• UNPROTECTED LEFT MAIN OSTIAL AND SHAFT PCI IN A PATIENT WITH IMPENDING STEMI

    February 19th 2013 www.tctmd.com

    By Deepak Natarajan

    Tuesday, February 19, 2013

    Operator(s):

    Deepak Natarajan, Nirmalya Mukherjee and Rohit Kumar.

    Affiliation:

    Cardiological Society of India.

    Facility:

    Moolchand MedCity, New Delhi, India

    History:

    A 56 year male who had been smoking for more than 4 decades and had undergone PCI with stenting of his mid left anterior descending (LAD) artery in 2004 presented with severe retrosternal chest pain with perspiration and breathlessness. His 12 lead ECG revealed sinus rhythm with ST elevation from V1-V3 and ST segment depression in L2, L3, and AVF (Figure 1). The patient had persisted with smoking and had been erratic with his medication.

    Angiography:

    1) RCA: Near normal and dominant and providing collaterals to the left circumflex artery (LCX) (figure 2).
    2) LM: 85% ostial stenosis with a 50% stenosis of the proximal LAD. The stent in the LAD was patent. The LCX was totally occluded proximally (figure 3figure 4 ).
    3) The SYNTAX score was calculated at 30 (intermediate risk group).

    Procedure:

    In view of the acute coronary syndrome setting it was decided to do PCI of the left main lesions. A 0.014″ floppy guidewire was negotiated across the LM lesions into the LAD. The LM lesions were pre-dilated with a 2.5x15mm balloon (figure 5) with the balloon protruding slightly into the aorta. A 3.5x15mm Resolute DES was similarly positioned with slight extension into the aorta and deployed at 16atm (figure 6figure 7). Post-dilation was performed with a 4.5X12mm NC balloon at 18atm (figure 8).

    Conclusion:

    Angiogram demonstrated brisk TIMI 3 flow with no residual stenosis (figure 9figure 10). There was also rapid resolution in his 12 lead ECG (figure 11).

    Comments:

    Significant unprotected left main coronary artery stenoses occur in 5-6% of patients undergoing coronary angiography. Meta-analyses have shown similar mortality rates up to one year with CABG and PCI, but repeat revascularization has always been more common with PCI while CVA has always been greater with CABG.

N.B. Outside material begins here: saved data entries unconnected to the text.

-- ==== Sys2Proof/Machine/JobOps.lean ====
section
/-! DEFINITION. The job agent (R609 to R628): starts down the tree of members, acknowledgements, decisions and cancels,
quiet points, and teardown. -/

namespace Sys2Proof.Machine

/-! ## Quiet points (R628, R729) -/

/-- No cluster is RUNNING or PENDING, no dispatcher holds a list, no solve or update-unit entry runs, no collective group is
open, and no snapshot is copying (R628). -/
def State.atRest (s : State) : Bool :=
  s.clusters.all (fun x => x.2.st != .running && !x.2.pendingLl) && s.disps.all (fun x => x.2.lists.isEmpty)
    && s.lses.all (fun x => x.2.phase == .idle) && s.upds.all (fun x => !x.2.busy)
    && (s.openGroup 0).isNone && (s.openGroup 1).isNone
    && (match s.job.snap with | some r => !r.take | none => true)

/-- `DBG_STATUS.DEGRADED` (R729). -/
def State.degraded (s : State) : Bool := s.rfld (regAt .dbg 0 0) 1 1 == 1

/-- `JOB_STATUS.QUIET` (R628, R729). -/
def State.quiet (s : State) : Bool := s.atRest && !s.degraded

/-! ## The registers of the job agent (R648) -/

/-- `JOB_STATUS`. -/
abbrev jobStatus : Nat := regAt .se 0 0x1000

/-- The state, identifier, attempt and tenant of the job that the package serves (R648). -/
def State.setJob (s : State) (st : Nat) (job : BitVec 32) (attempt : Nat) (tenant : BitVec 12) : State :=
  let s := ((s.setRfld jobStatus 0 3 st).setRfld jobStatus 32 32 job.toNat).setRfld jobStatus 24 8 attempt
  { s with job := { s.job with localTag := tenant } }

/-! ## The tree (R612, R613) -/

abbrev jsJob (b : List Byte) : BitVec 32 := BitVec.ofNat 32 (bytesAt b 0 4)
abbrev jsAttempt (b : List Byte) : Nat := bytesAt b 4 1
abbrev jsDepth (b : List Byte) : Nat := bytesAt b 5 1
abbrev jsFanout (b : List Byte) : Nat := bytesAt b 6 2
abbrev jsN (b : List Byte) : Nat := bytesAt b 8 4
abbrev jsTenant (b : List Byte) : Nat := bytesAt b 0x0C 2
abbrev jsRoot (b : List Byte) : Nat := bytesAt b 0x0E 2
abbrev jsTl (b : List Byte) : Word := word64 b 0x10
abbrev jsTa (b : List Byte) : Word := word64 b 0x18

/-- The fields of a `JSTART` lie in the ranges of R612. -/
def jsFieldsOk (b : List Byte) : Bool :=
  decide (jsJob b ≠ 0 ∧ jsAttempt b ≤ 3 ∧ 2 ≤ jsFanout b ∧ jsFanout b ≤ 32 ∧ 1 ≤ jsN b ∧ jsN b ≤ 16384 ∧ jsTenant b < 4096
    ∧ jsRoot b < 16384 ∧ (word64 b 0x20).toNat % 8 = 0 ∧ word64 b 0x38 = 0) && b.length == 128

/-- The package numbers of a manifest (R613). -/
def manifestOf (m : List Byte) : List Nat := (chunks 2 m).map (fun x => leNat x % 2 ^ 14)

/-- The depth of an entry: parent steps to entry 0 (R613). -/
def treeDepth (fanout : Nat) : Nat → Nat → Nat
  | 0, _ => 0
  | fuel + 1, i => if i = 0 then 0 else 1 + treeDepth fanout fuel ((i - 1) / fanout)

/-- The children of an entry (R615). -/
def treeKids (fanout n i : Nat) : List Nat := ((upTo fanout).map (fun j => i * fanout + 1 + j)).filter (· < n)

/-- The ticks of 20 µs. -/
def tick20 : Nat := 80000

/-! ## Starting (R614 to R617, R619) -/

/-- Why a member refuses a start before it has the manifest (R616): its state, the time, and a field outside its range, which the
rules give no code of its own (log 43). A start whose manifest is still on its way keeps others out. -/
def State.jobEarly (s : State) (b : List Byte) : Option (BitVec 16) :=
  if s.jobState ≠ 0 || !s.quiet || s.job.cancelled.contains (jsJob b, jsAttempt b) || s.job.fetch.isSome then some Code.JOB_BUSY
  else if (jsTa b).toNat < (s.now 4).toNat + (jsDepth b + 1) * tick20 then some Code.JOB_LATE
  else if !jsFieldsOk b then some Code.JOB_MANIFEST
  else none

/-- Why a member refuses a start, but for its dispatcher (R616): `m` is the manifest as fetched, `sender` the package that
sent the start (none at the root). -/
def State.jobRefusal (s : State) (b m : List Byte) (sender : Option Nat) : Option (BitVec 16) :=
  let l := manifestOf m
  let me := findPos (· == s.pkg) l
  let parentOk := match me, sender with
    | some i, some p => decide (0 < i) && nth l 0 ((i - 1) / jsFanout b) == p
    | some i, none => i == 0
    | none, _ => false
  match s.jobEarly b with
  | some c => some c
  | none =>
    if m.length ≠ 2 * jsN b || sha512 m ≠ (b.drop 0x40).take 64 || !parentOk then some Code.JOB_MANIFEST
    else if !l.contains s.twin then some Code.JOB_PARTITION
    else if jsTenant b ≠ 0 && !s.mcs.any (fun x => x.2.keys.any (fun k => k.tag.toNat == jsTenant b)) then some Code.JOB_TENANT
    else none

/-- A job message to a package (R611, R709). -/
def State.jobSend (s : State) (peer : Nat) (op : Byte) (data : List Byte) (o : Owner) : State :=
  s.sendReq 4 { hdr0 with dpkg := BitVec.ofNat 14 peer, op := op, len := BitVec.ofNat 10 data.length, tc := 7, act := 5 } data o

/-- Change the start under way. -/
def State.modStart (s : State) (g : JobRun → JobRun) : State := { s with job := { s.job with start := s.job.start.map g } }

/-- The bytes of a `JACK` (R617). -/
def jackBytes (job : BitVec 32) (attempt : Nat) (status : BitVec 16) (count failed : Nat) : List Byte :=
  leBytes 4 job.toNat ++ leBytes 1 attempt ++ zeros 1 ++ leBytes 2 status.toNat ++ leBytes 4 count ++ leBytes 2 failed ++ zeros 2

/-- The children of this member, by manifest index. -/
def JobRun.kids (r : JobRun) : List Nat := treeKids r.fanout r.n r.index

/-- `STATUS`, `COUNT` and `FAILED` of this member and the children that have answered (R617). -/
def JobRun.sum (r : JobRun) : BitVec 16 × Nat × Nat :=
  let here := r.kids.filterMap (fun k => (r.acks.find? (fun a => a.1 == k)).map (·.2))
  let count := here.foldl (fun n a => n + a.2.1) (if r.ownCode = 0 then 1 else 0)
  if r.ownCode ≠ 0 then (r.ownCode, count, nth r.manifest 0 r.index)
  else
    match here.find? (fun a => a.1 != 0) with
    | some a => (a.1, count, a.2.2)
    | none => (0, count, 0)

/-- A member whose children have all answered sends its own `JACK` (R618); the root sends none. -/
def State.tryAck (s : State) : State :=
  match s.job.start with
  | none => s
  | some r =>
    match r.parent with
    | none => s
    | some p =>
      if !r.acked && r.kids.all (fun k => r.acks.any (fun a => a.1 == k)) then
        let (st, n, f) := r.sum
        (s.modStart (fun r => { r with acked := true })).jobSend p.toNat 0x75 (jackBytes r.job r.attempt st n f) .none
      else s

/-- The measurement of an armed start (R664): MR3 is zero and then extended. Of a tenant with no binding the digest of its
identity is open (log 43). -/
def State.measureStart (s : State) (tenant : BitVec 12) (job : BitVec 32) (digest : List Byte) : State :=
  let (ident, s) := match s.sec.bind.find? (fun x => x.1 == tenant) with
    | some x => (x.2, s)
    | none => s.openBytes 64
  let s : State := { s with sec := { s.sec with mr := modAt s.sec.mr 3 (fun _ => zeros 64) } }
  s.extendMr 3 (ident ++ leBytes 4 job.toNat ++ digest)

/-- A start is handled (R614): refused with a code, or armed and forwarded. `maddr` is where this package's own copy of the
manifest stands. -/
def State.jobArm (s : State) (b m : List Byte) (sender : Option Nat) (maddr : Word) (host : Option (Nat × Nat)) :
    State × BitVec 16 :=
  match s.jobRefusal b m sender with
  | some c => (s.jobCode c, c)
  | none =>
    let tenant := BitVec.ofNat 12 (jsTenant b)
    let (t, code, _) := (s.setJob 1 (jsJob b) (jsAttempt b) tenant).submit 0 (word64 b 0x28) (jsTl b) (word64 b 0x30) 0 .job
    if code ≠ 0 then (s.jobCode code, code)
    else
      let l := manifestOf m
      let i := (findPos (· == s.pkg) l).getD 0
      let digest := (b.drop 0x40).take 64
      let r : JobRun := {
        job := jsJob b, attempt := jsAttempt b, depth := jsDepth b, fanout := jsFanout b, n := jsN b, tenant := tenant
        root := BitVec.ofNat 14 (jsRoot b), tl := jsTl b, ta := jsTa b, list := word64 b 0x28, record := word64 b 0x30
        mdigest := digest, manifest := l, maddr := maddr, parent := sender.map (BitVec.ofNat 14), index := i, ownCode := 0
        acks := [], acked := false, gone := [], sentAt := s.now 4, decided := false, host := host }
      let t := t.measureStart tenant r.job digest
      let t : State := { t with job := { t.job with start := some r } }
      let fwd := patch (patch b 5 (leBytes 1 (r.depth + 1))) 0x20 (leBytes 8 maddr.toNat)
      let t := r.kids.foldl (fun t k => t.jobSend (nth l 0 k) 0x74 fwd .none) t
      (t.tryAck, 0)

/-- Remember a start as handled (R614). -/
def State.jobHandled (s : State) (b : List Byte) : State :=
  { s with job := { s.job with handled := s.job.handled ++ [(jsJob b, jsAttempt b)] } }

/-- The outcome of a start goes to the session that asked for it (R624, R704). -/
def State.jobTell (s : State) (job : BitVec 32) (attempt : Nat) (host : Option (Nat × Nat)) (code : BitVec 16) (failed : Nat) : State :=
  let s := if code = 0 then s else s.jobCode code
  match host with
  | some (f, sess) =>
    s.eventTo f sess 1 (leBytes 4 job.toNat ++ leBytes 1 attempt ++ zeros 1 ++ leBytes 2 code.toNat ++ leBytes 2 failed ++ zeros 6)
  | none => s

/-- A start that this package has not armed is refused: its sender hears at once (R616), the root tells the host (R624). -/
def State.jobNo (s : State) (sender : Option Nat) (b : List Byte) (host : Option (Nat × Nat)) (c : BitVec 16) : State :=
  match sender with
  | some p => (s.jobCode c).jobSend p 0x75 (jackBytes (jsJob b) (jsAttempt b) c 0 s.pkg) .none
  | none => s.jobTell (jsJob b) (jsAttempt b) host c s.pkg

/-- How the job agent reaches memory: as its dispatcher, activity MGMT, tag 0 (R611, R615). -/
abbrev jobReq : Req := ⟨6, 5, 0, false, 4⟩

/-- The start whose manifest is here goes on as memory lets it (R614, R615): the copy is written whole, then the start is armed. -/
def State.jobFetchRun (s : State) : State :=
  match s.job.fetch with
  | none => s
  | some x =>
    match x.m with
    | none => s
    | some m =>
      let p := x.sender.map (·.toNat)
      let (s, r) := s.put jobReq (fun _ _ => .jcopy) x.put 0 0
      let set := fun (f : Option JobFetch) (s : State) => ({ s with job := { s.job with fetch := f } } : State)
      match r.code with
      | some c => (set none s).jobNo p x.body x.host (if c = 0 then Code.JOB_MANIFEST else c)
      | none =>
        if r.rest.isEmpty && x.heldW + r.held = 0 then
          match (set none s).jobArm x.body m p x.maddr x.host with
          | (s, 0) => s
          | (s, c) => s.jobNo p x.body x.host c
        else set (some { x with put := r.rest, heldW := x.heldW + r.held }) s

/-- A piece of a manifest copy that memory held has been written, or refused. -/
def State.jobCopied (s : State) (code : BitVec 16) : State :=
  match s.job.fetch with
  | none => s
  | some x =>
    if code = 0 then State.jobFetchRun { s with job := { s.job with fetch := some { x with heldW := x.heldW - 1 } } }
    else State.jobNo { s with job := { s.job with fetch := none } } (x.sender.map (·.toNat)) x.body x.host code

/-- A `JSTART` from a package (R614, R616): a repeated one is ignored, a refusal is told at once, and else the manifest is fetched
from the sender. -/
def State.jobStart (s : State) (sender : Nat) (b : List Byte) : State :=
  if s.job.handled.contains (jsJob b, jsAttempt b) then s
  else
    let s := s.jobHandled b
    match s.jobEarly b with
    | some c => s.jobNo (some sender) b none c
    | none =>
      -- requests count in whole 8-byte words (R709), and so does the end of the manifest (log 43)
      let ps := remotePieces 512 (addrLocal (word64 b 0x20)) ((2 * jsN b + 7) / 8 * 8)
      let s : State := { s with job := { s.job with
        fetch := some ⟨some (BitVec.ofNat 14 sender), b, wd Config.manifestAt.toNat, none, ps.length, [], none, [], 0⟩ } }
      ps.foldl (fun s p => s.sendReq 4 { hdr0 with
        dpkg := BitVec.ofNat 14 sender, daddr := BitVec.ofNat 50 p.1, op := 0x77, len := BitVec.ofNat 10 p.2, tc := 7, act := 5
        arg := wd (jsJob b).toNat } [] (.jman (jsJob b) (jsAttempt b) (wd p.1))) s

    The 5-year results of the SYNTAX trial has showed comparable mortality and myocardial infarction rates in patients with LM disease undergoing CABG and PCI in the low and intermediate SYNTAX score groups. The results were quite different in patients with 3-vessel disease where CABG was superior in the intermediate and high SYNTAX score groups.

    This patient had an intermediate risk (SYNTAX) score with lesions of his left main ostium and shaft. Left main disease of the ostium and or body are considered a 2a indication by both European and American interventional cardiology societies. But this patient also had multivessel disease and would therefore fall in the 2b indication slot. Managing ostial/shaft left main disease is relatively simpler than distal left main disease, but care must be taken to ensure that the stent protrudes just a little bit proximally into the aorta. In this case a second generation DES was utilized; it may perform the same or better than the paclitaxel DES used in SYNTAX. The ongoing EXCEL trial compares Xience (everolimus eluting) stents with CABG in patients with left main disease.

    In the ACS setting PCI for ULMCA carries an in-hospital mortality rate of almost 20% while death rates have been found to be about 11% in patients with ST-segment elevation myocardial infarction.